SUPPLIED MATERIAL:

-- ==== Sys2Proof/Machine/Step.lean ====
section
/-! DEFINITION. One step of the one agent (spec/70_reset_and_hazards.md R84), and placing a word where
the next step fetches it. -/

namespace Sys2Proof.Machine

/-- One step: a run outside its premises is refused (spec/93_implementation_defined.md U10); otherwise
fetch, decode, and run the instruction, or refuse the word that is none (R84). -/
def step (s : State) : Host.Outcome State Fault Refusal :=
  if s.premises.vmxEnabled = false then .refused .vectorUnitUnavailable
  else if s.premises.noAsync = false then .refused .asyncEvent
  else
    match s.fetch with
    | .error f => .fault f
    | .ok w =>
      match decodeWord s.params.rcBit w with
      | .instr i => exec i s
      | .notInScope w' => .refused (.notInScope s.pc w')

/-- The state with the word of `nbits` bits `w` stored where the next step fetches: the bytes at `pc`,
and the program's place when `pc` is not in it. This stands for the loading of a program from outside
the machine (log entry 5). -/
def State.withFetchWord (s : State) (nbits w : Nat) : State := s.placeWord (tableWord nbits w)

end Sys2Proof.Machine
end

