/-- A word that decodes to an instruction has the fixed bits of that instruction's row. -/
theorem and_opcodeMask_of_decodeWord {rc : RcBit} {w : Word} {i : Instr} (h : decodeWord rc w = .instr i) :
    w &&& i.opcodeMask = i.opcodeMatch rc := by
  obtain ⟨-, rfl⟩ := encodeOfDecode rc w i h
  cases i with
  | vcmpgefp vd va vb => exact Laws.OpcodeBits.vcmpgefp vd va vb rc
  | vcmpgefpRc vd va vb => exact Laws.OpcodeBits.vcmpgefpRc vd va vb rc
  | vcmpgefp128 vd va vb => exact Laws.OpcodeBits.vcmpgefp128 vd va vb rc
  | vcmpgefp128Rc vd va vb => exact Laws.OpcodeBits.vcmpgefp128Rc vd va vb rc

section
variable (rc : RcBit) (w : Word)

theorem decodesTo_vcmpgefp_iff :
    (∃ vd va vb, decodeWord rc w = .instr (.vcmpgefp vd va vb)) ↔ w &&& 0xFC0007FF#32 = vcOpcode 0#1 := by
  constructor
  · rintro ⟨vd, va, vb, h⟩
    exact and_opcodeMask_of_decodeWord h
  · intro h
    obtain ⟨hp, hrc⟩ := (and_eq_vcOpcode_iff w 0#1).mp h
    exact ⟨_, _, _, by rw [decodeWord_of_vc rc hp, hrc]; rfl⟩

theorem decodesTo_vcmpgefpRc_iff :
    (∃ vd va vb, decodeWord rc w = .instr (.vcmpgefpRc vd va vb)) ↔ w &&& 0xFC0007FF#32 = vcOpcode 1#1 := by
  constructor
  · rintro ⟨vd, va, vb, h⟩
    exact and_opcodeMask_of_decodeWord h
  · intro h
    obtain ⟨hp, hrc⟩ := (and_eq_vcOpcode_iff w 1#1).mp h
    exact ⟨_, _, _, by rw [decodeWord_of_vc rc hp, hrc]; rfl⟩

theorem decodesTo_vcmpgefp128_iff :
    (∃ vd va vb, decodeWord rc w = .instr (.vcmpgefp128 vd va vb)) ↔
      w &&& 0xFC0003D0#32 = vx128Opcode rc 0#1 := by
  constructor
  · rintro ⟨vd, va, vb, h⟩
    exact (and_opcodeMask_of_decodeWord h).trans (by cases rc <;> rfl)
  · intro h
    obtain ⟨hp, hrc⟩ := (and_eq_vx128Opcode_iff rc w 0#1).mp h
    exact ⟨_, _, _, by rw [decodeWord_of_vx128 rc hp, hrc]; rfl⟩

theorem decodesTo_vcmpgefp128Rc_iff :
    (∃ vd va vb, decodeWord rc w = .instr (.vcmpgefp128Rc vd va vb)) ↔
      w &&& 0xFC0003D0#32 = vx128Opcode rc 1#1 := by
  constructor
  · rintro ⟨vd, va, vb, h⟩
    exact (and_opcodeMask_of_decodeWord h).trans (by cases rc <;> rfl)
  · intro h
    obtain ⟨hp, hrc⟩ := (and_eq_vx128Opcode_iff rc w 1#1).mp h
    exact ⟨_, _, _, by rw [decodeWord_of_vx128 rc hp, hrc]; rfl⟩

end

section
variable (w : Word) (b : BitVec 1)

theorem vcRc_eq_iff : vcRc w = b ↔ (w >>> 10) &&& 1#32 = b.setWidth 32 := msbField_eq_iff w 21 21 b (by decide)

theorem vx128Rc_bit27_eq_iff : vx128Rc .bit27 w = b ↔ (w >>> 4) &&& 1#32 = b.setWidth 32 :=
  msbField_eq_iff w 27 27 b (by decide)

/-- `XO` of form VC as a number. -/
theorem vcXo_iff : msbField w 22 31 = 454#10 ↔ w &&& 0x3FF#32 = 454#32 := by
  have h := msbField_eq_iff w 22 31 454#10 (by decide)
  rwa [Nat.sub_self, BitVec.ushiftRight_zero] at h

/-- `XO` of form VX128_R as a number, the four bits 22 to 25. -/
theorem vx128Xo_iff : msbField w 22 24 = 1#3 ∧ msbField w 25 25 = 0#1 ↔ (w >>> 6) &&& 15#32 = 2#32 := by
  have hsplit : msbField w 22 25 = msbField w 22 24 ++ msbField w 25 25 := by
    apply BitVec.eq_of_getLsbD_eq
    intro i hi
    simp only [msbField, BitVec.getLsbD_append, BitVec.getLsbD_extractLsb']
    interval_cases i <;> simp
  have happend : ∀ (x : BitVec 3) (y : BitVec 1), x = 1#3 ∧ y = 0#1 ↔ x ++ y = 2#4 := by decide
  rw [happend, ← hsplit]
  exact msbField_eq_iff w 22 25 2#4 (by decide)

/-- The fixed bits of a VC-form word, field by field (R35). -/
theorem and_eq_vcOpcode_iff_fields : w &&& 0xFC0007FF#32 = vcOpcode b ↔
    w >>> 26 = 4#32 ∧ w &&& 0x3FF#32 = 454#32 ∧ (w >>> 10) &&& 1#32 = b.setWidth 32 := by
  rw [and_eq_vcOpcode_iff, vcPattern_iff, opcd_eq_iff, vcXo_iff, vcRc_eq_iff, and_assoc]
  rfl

EXERCISE GOAL: What is wanted is an exact repetition of the lines from the one with "exact msbField_eq_iff w" through the last line of the material above, both ends included.

YOUR RESPONSE:
  exact msbField_eq_iff w 22 25 2#4 (by decide)

/-- The fixed bits of a VC-form word, field by field (R35). -/
theorem and_eq_vcOpcode_iff_fields : w &&& 0xFC0007FF#32 = vcOpcode b ↔
    w >>> 26 = 4#32 ∧ w &&& 0x3FF#32 = 454#32 ∧ (w >>> 10) &&& 1#32 = b.setWidth 32 := by
  rw [and_eq_vcOpcode_iff, vcPattern_iff, opcd_eq_iff, vcXo_iff, vcRc_eq_iff, and_assoc]
  rfl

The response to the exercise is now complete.